Q: Hey guys, my drug dealer moved … to jail. Is there a good way to find a replacement? I don’t want to just ask around, but I don’t know how else I’d find someone! — Spencer
Sugar: Oh honey, your mind is a terrible thing to waste! Didn’t your parents ever teach you that drugs are just plain bad? Always say no to drugs! Sounds like the universe is telling you to say no to drugs now that your dealer is rightfully where they belong.
Spice: Cut out the middle man. I learned how to cook crack while working in the kitchen of a prominent Saskatoon restaurant. Come by sometime and I’ll show you how it’s done.

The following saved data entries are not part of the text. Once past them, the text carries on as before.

-- ==== Sys2Proof/Laws/Sound2.lean ====
section
/-!
SUPPORT. Every operation of the device keeps it sound (`Dev.Sound`), part 2: one lemma for each.
-/
set_option linter.all false
namespace Sys2Proof.Machine

theorem Dev.endRun_sound (d : Dev) (a1) (h : d.Sound) : (Dev.endRun d a1).Sound := by
  unfold Dev.endRun
  try dsimp only
  repeat' (first | assumption | (with_reducible apply Dev.onChan_sound) | (with_reducible apply Dev.onGzb_sound) | (fail_if_no_progress split))

theorem Dev.gzbHalt_sound (d : Dev) (a1) (a2) (a3) (h : d.Sound) : (Dev.gzbHalt d a1 a2 a3).Sound := by
  unfold Dev.gzbHalt
  try dsimp only
  repeat' (first | assumption | (with_reducible apply Dev.bump_sound) | (with_reducible apply Dev.wr_sound) | (with_reducible apply Dev.wr64_sound) | (with_reducible apply Dev.rsvException_sound) | (with_reducible apply Dev.onGzb_sound) | (with_reducible refine foldl_sound _ (fun _ _ _ => ?_) _ ?_) | (fail_if_no_progress split))

theorem Dev.gzbRestart_sound (d : Dev) (a1) (a2) (h : d.Sound) : (Dev.gzbRestart d a1 a2).Sound := by
  unfold Dev.gzbRestart
  try dsimp only
  repeat' (first | assumption | (with_reducible apply Dev.onChan_sound) | (with_reducible apply Dev.onGzb_sound) | (with_reducible refine foldl_sound _ (fun _ _ _ => ?_) _ ?_) | (fail_if_no_progress split))

theorem Dev.ringWrite_sound (d : Dev) (a1) (a2) (h : d.Sound) : (Dev.ringWrite d a1 a2).Sound := by
  unfold Dev.ringWrite
  try dsimp only
  repeat' (first | assumption | (with_reducible apply Dev.bump_sound) | (with_reducible apply Dev.wr64_sound) | (fail_if_no_progress split))

theorem Dev.beginDesc_sound (d : Dev) (a1) (a2) (a3) (h : d.Sound) : (Dev.beginDesc d a1 a2 a3).Sound := by
  unfold Dev.beginDesc
  try dsimp only
  repeat' (first | assumption | (with_reducible apply Dev.log_sound) | (with_reducible apply Dev.bump_sound) | (with_reducible apply Dev.onChan_sound) | (with_reducible apply Dev.onGzb_sound) | (fail_if_no_progress split))

theorem Dev.chanCtl_sound (d : Dev) (a1) (a2) (h : d.Sound) : (Dev.chanCtl d a1 a2).Sound := by
  unfold Dev.chanCtl
  try dsimp only
  repeat' (first | assumption | (with_reducible apply Dev.endRun_sound) | (with_reducible apply Dev.bump_sound) | (with_reducible apply Dev.onChan_sound) | (with_reducible apply Dev.wr_sound) | (with_reducible apply Dev.setFld_sound) | (with_reducible apply Dev.onGzb_sound) | (fail_if_no_progress split))

theorem Dev.insertFail_sound (d : Dev) (a1) (a2) (h : d.Sound) : (Dev.insertFail d a1 a2).1.Sound := by
  unfold Dev.insertFail
  try dsimp only
  repeat' (first | assumption | (with_reducible apply Dev.bump_sound) | (with_reducible apply Dev.sendRec_sound) | (with_reducible apply Dev.onTrl_sound) | (fail_if_no_progress split))

theorem Dev.genAdvance_sound (d : Dev) (h : d.Sound) : (Dev.genAdvance d).Sound := by
  unfold Dev.genAdvance
  try dsimp only
  repeat' (first | assumption | (with_reducible apply Dev.wr_sound) | (with_reducible apply Dev.reject_sound) | (fail_if_no_progress split))

theorem Dev.trlCmdEnd_sound (d : Dev) (a1) (h : d.Sound) : (Dev.trlCmdEnd d a1).Sound := by
  unfold Dev.trlCmdEnd
  try dsimp only
  repeat' (first | assumption | (with_reducible apply Dev.wr_sound) | (with_reducible apply Dev.onTrl_sound) | (fail_if_no_progress split))

theorem Dev.readBucket_sound (d : Dev) (a1) (h : d.Sound) : (Dev.readBucket d a1).1.Sound := by
  unfold Dev.readBucket
  try dsimp only
  repeat' (first | assumption | (with_reducible apply Dev.log_sound) | (with_reducible apply Dev.tick_sound) | (with_reducible apply Dev.bump64_sound) | (fail_if_no_progress split))

theorem Dev.lookup_sound (d : Dev) (a1) (h : d.Sound) : (Dev.lookup d a1).1.Sound := by
  unfold Dev.lookup
  try dsimp only
  repeat' (first | assumption | (with_reducible apply Dev.readBucket_sound) | (with_reducible apply Dev.bump64_sound) | (fail_if_no_progress split))

theorem Dev.trlFind_sound (d : Dev) (h : d.Sound) : (Dev.trlFind d).Sound := by
  unfold Dev.trlFind
  try dsimp only
  repeat' (first | assumption | (with_reducible apply Dev.wr_sound) | (with_reducible apply Dev.trlCmdEnd_sound) | (with_reducible refine foldl_sound _ (fun _ _ _ => ?_) _ ?_) | (fail_if_no_progress split))

theorem Dev.tableSwitch_sound (d : Dev) (a1) (a2) (h : d.Sound) : (Dev.tableSwitch d a1 a2).Sound := by
  unfold Dev.tableSwitch
  try dsimp only
  repeat' (first | assumption | (with_reducible apply Dev.wr_sound) | (with_reducible apply Dev.reject_sound) | (with_reducible apply Dev.setFld_sound) | (with_reducible apply Dev.genAdvance_sound) | (with_reducible apply Dev.onTrl_sound) | (with_reducible apply Dev.permFail_sound) | (fail_if_no_progress split))

theorem Dev.trlCmdWrite_sound (d : Dev) (a1) (h : d.Sound) : (Dev.trlCmdWrite d a1).Sound := by
  unfold Dev.trlCmdWrite
  try dsimp only
  repeat' (first | assumption | (with_reducible apply Dev.wr_sound) | (with_reducible apply Dev.reject_sound) | (with_reducible apply Dev.onTrl_sound) | (fail_if_no_progress split))

theorem Dev.secValidate_sound (d : Dev) (a1) (a2) (h : d.Sound) : (Dev.secValidate d a1 a2).1.Sound := by
  unfold Dev.secValidate
  try dsimp only
  repeat' (first | assumption | (with_reducible apply Dev.bump_sound) | (with_reducible apply Dev.wr_sound) | (fail_if_no_progress split))

theorem Dev.sendItm_sound (d : Dev) (a1) (a2) (a3) (h : d.Sound) : (Dev.sendItm d a1 a2 a3).Sound := by
  unfold Dev.sendItm
  try dsimp only
  repeat' (first | assumption | (with_reducible apply Dev.bump_sound) | (with_reducible apply Dev.crossCells_sound) | (with_reducible apply Dev.sendGen_sound) | (fail_if_no_progress split))

theorem Dev.sendXfer_sound (d : Dev) (a1) (a2) (a3) (a4) (a5) (h : d.Sound) : (Dev.sendXfer d a1 a2 a3 a4 a5).Sound := by
  unfold Dev.sendXfer
  try dsimp only
  repeat' (first | assumption | (with_reducible apply Dev.onFrm_sound) | (with_reducible apply Dev.bump_sound) | (with_reducible apply Dev.crossCells_sound) | (fail_if_no_progress split))

theorem Dev.forward_sound (d : Dev) (a1) (a2) (a3) (h : d.Sound) : (Dev.forward d a1 a2 a3).Sound := by
  unfold Dev.forward
  try dsimp only
  repeat' (first | assumption | (with_reducible apply Dev.sendItm_sound) | (with_reducible apply Dev.sendXfer_sound) | (with_reducible refine foldl_sound _ (fun _ _ _ => ?_) _ ?_) | (fail_if_no_progress split))

theorem Dev.capCommit_sound (d : Dev) (a1) (h : d.Sound) : (Dev.capCommit d a1).Sound := by
  unfold Dev.capCommit
  try dsimp only
  repeat' (first | assumption | (with_reducible apply Dev.onFrm_sound) | (with_reducible apply Dev.wbarsFor_sound) | (with_reducible apply Dev.setFld_sound) | (fail_if_no_progress split))

theorem Dev.pduOut_sound (d : Dev) (a1) (a2) (h : d.Sound) : (Dev.pduOut d a1 a2).Sound := by
  unfold Dev.pduOut
  try dsimp only
  repeat' (first | assumption | (with_reducible apply Dev.loadTimed_sound) | (with_reducible apply Dev.forward_sound) | (fail_if_no_progress split))

theorem Dev.acfFrame_sound (d : Dev) (a1) (a2) (a3) (a4) (a5) (a6) (h : d.Sound) : (Dev.acfFrame d a1 a2 a3 a4 a5 a6).Sound := by
  unfold Dev.acfFrame
  try dsimp only
  repeat' (first | assumption | (with_reducible apply Dev.tick_sound) | (with_reducible apply Dev.enterFrame_sound) | (fail_if_no_progress split))

theorem Dev.avtpUnpack_sound (d : Dev) (a1) (a2) (a3) (a4) (a5) (a6) (h : d.Sound) : (Dev.avtpUnpack d a1 a2 a3 a4 a5 a6).Sound := by
  unfold Dev.avtpUnpack
  try dsimp only
  repeat' (first | assumption | (with_reducible apply Dev.acfFrame_sound) | (with_reducible apply Dev.bump_sound) | (with_reducible refine foldl_sound _ (fun _ _ _ => ?_) _ ?_) | ((simp only [Dev.sound_mk]); (refine Dev.Sound.parts ?_)) | (fail_if_no_progress split))

theorem Dev.errDown_sound (d : Dev) (a1) (a2) (h : d.Sound) : (Dev.errDown d a1 a2).Sound := by
  unfold Dev.errDown
  try dsimp only
  repeat' (first | assumption | (with_reducible apply Dev.tick_sound) | (with_reducible apply Dev.onCan_sound) | (fail_if_no_progress split))

theorem Dev.parkLimit_sound (d : Dev) (a1) (h : d.Sound) : (Dev.parkLimit d a1).Sound := by
  unfold Dev.parkLimit
  try dsimp only
  repeat' (first | assumption | (with_reducible apply Dev.onFrm_sound) | (with_reducible apply Dev.bump_sound) | (with_reducible apply Dev.keyGiveUp_sound) | (fail_if_no_progress split))

theorem Dev.linRx_sound (d : Dev) (a1) (a2) (a3) (a4) (a5) (h : d.Sound) : (Dev.linRx d a1 a2 a3 a4 a5).Sound := by
  unfold Dev.linRx
  try dsimp only
  repeat' (first | assumption | (with_reducible apply Dev.bump_sound) | (with_reducible apply Dev.enterFrame_sound) | ((simp only [Dev.sound_mk]); (refine Dev.Sound.parts ?_)) | (fail_if_no_progress split))

theorem Dev.itmFrame_sound (d : Dev) (a1) (a2) (h : d.Sound) : (Dev.itmFrame d a1 a2).Sound := by
  unfold Dev.itmFrame
  try dsimp only
  repeat' (first | assumption | (with_reducible apply Dev.protoErr_sound) | (with_reducible apply Dev.enterFrame_sound) | (fail_if_no_progress split))

theorem Dev.linTake_sound (d : Dev) (a1) (a2) (h : d.Sound) : (Dev.linTake d a1 a2).Sound := by
  unfold Dev.linTake
  try dsimp only
  repeat' (first | assumption | (with_reducible apply Dev.wr_sound) | (with_reducible apply Dev.setFld_sound) | (fail_if_no_progress split))

theorem Dev.secTx_sound (d : Dev) (a1) (h : d.Sound) : (Dev.secTx d a1).Sound := by
  unfold Dev.secTx
  try dsimp only
  repeat' (first | assumption | (with_reducible apply Dev.xferTaken_sound) | (with_reducible apply Dev.sendXfer_sound) | (with_reducible apply Dev.secProtect_sound) | (fail_if_no_progress split))

theorem Dev.ptpStamp_sound (d : Dev) (a1) (a2) (h : d.Sound) : (Dev.ptpStamp d a1 a2).Sound := by
  unfold Dev.ptpStamp
  try dsimp only
  repeat' (first | assumption | (with_reducible apply Dev.bump_sound) | (with_reducible apply Dev.onBlv_sound) | (fail_if_no_progress split))

theorem Dev.canSent_sound (d : Dev) (a1) (h : d.Sound) : (Dev.canSent d a1).Sound := by
  unfold Dev.canSent
  try dsimp only
  repeat' (first | assumption | (with_reducible apply Dev.bump_sound) | (with_reducible apply Dev.errDown_sound) | (with_reducible apply Dev.onCan_sound) | (with_reducible apply Dev.emit_sound) | (fail_if_no_progress split))

theorem Dev.canTake_sound (d : Dev) (a1) (a2) (h : d.Sound) : (Dev.canTake d a1 a2).Sound := by
  unfold Dev.canTake
  try dsimp only
  repeat' (first | assumption | (with_reducible apply Dev.bump_sound) | (with_reducible apply Dev.onCan_sound) | (fail_if_no_progress split))

theorem Dev.ethTake_sound (d : Dev) (a1) (a2) (h : d.Sound) : (Dev.ethTake d a1 a2).Sound := by
  unfold Dev.ethTake
  try dsimp only
  repeat' (first | assumption | (with_reducible apply Dev.bump_sound) | (with_reducible apply Dev.onMac_sound) | (with_reducible apply Dev.creditNow_sound) | (fail_if_no_progress split))

theorem Dev.tunFlush_sound (d : Dev) (a1) (h : d.Sound) : (Dev.tunFlush d a1).Sound := by
  unfold Dev.tunFlush
  try dsimp only
  repeat' (first | assumption | (with_reducible apply Dev.ethTake_sound) | (with_reducible apply Dev.sendXfer_sound) | ((simp only [Dev.sound_mk]); (refine Dev.Sound.parts ?_)) | (fail_if_no_progress split))

theorem Dev.linStep_sound (d : Dev) (a1) (h : d.Sound) : (Dev.linStep d a1).Sound := by
  unfold Dev.linStep
  try dsimp only
  repeat' (first | assumption | (with_reducible apply Dev.linAnswer_sound) | (with_reducible apply Dev.onLin_sound) | (with_reducible apply Dev.emit_sound) | (fail_if_no_progress split))

theorem Dev.tunTake_sound (d : Dev) (a1) (a2) (h : d.Sound) : (Dev.tunTake d a1 a2).Sound := by
  unfold Dev.tunTake
  try dsimp only
  repeat' (first | assumption | (with_reducible apply Dev.bump_sound) | (with_reducible apply Dev.tunFlush_sound) | ((simp only [Dev.sound_mk]); (refine Dev.Sound.parts ?_)) | (fail_if_no_progress split))

theorem Dev.tasChange_sound (d : Dev) (a1) (h : d.Sound) : (Dev.tasChange d a1).Sound := by
  unfold Dev.tasChange
  try dsimp only
  repeat' (first | assumption | (with_reducible apply Dev.onMac_sound) | (fail_if_no_progress split))

theorem Dev.seqLoss_sound (d : Dev) (a1) (a2) (h : d.Sound) : (Dev.seqLoss d a1 a2).Sound := by
  unfold Dev.seqLoss
  try dsimp only
  repeat' (first | assumption | (with_reducible apply Dev.onFrm_sound) | (with_reducible apply Dev.bump_sound) | (with_reducible apply Dev.onDep_sound) | (fail_if_no_progress split) | rfl)

theorem Dev.txLoad_sound (d : Dev) (a1) (a2) (h : d.Sound) : (Dev.txLoad d a1 a2).Sound := by
  unfold Dev.txLoad
  try dsimp only
  repeat' (first | assumption | (with_reducible apply Dev.loadTimed_sound) | (with_reducible apply Dev.reject_sound) | (fail_if_no_progress split))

Q: Where are the best places to get wild on campus? I’m talking public places, none of this residence room shit. I need to know what broom closets and library aisles to take my honeybun to play. — Ron J
Sugar: Ron J, real love-making is meant for the bedroom and nowhere else. Your shared emotional connection does not belong amongst dust bunnies and half eaten, week old snacks. Sounds like you need to take a class on how to be a gentleman. Woo your lover with flowers and sweet somethings instead of ruffling your shirt buttons.
Spice: Single-stall handicap bathrooms are an absolute delight when it comes to getting your rocks off. But if there isn’t one of those around, try the North Wing of the Murray Library — no one ever goes up there. Give those spots a try and you’ll be busting nuts with the best of them.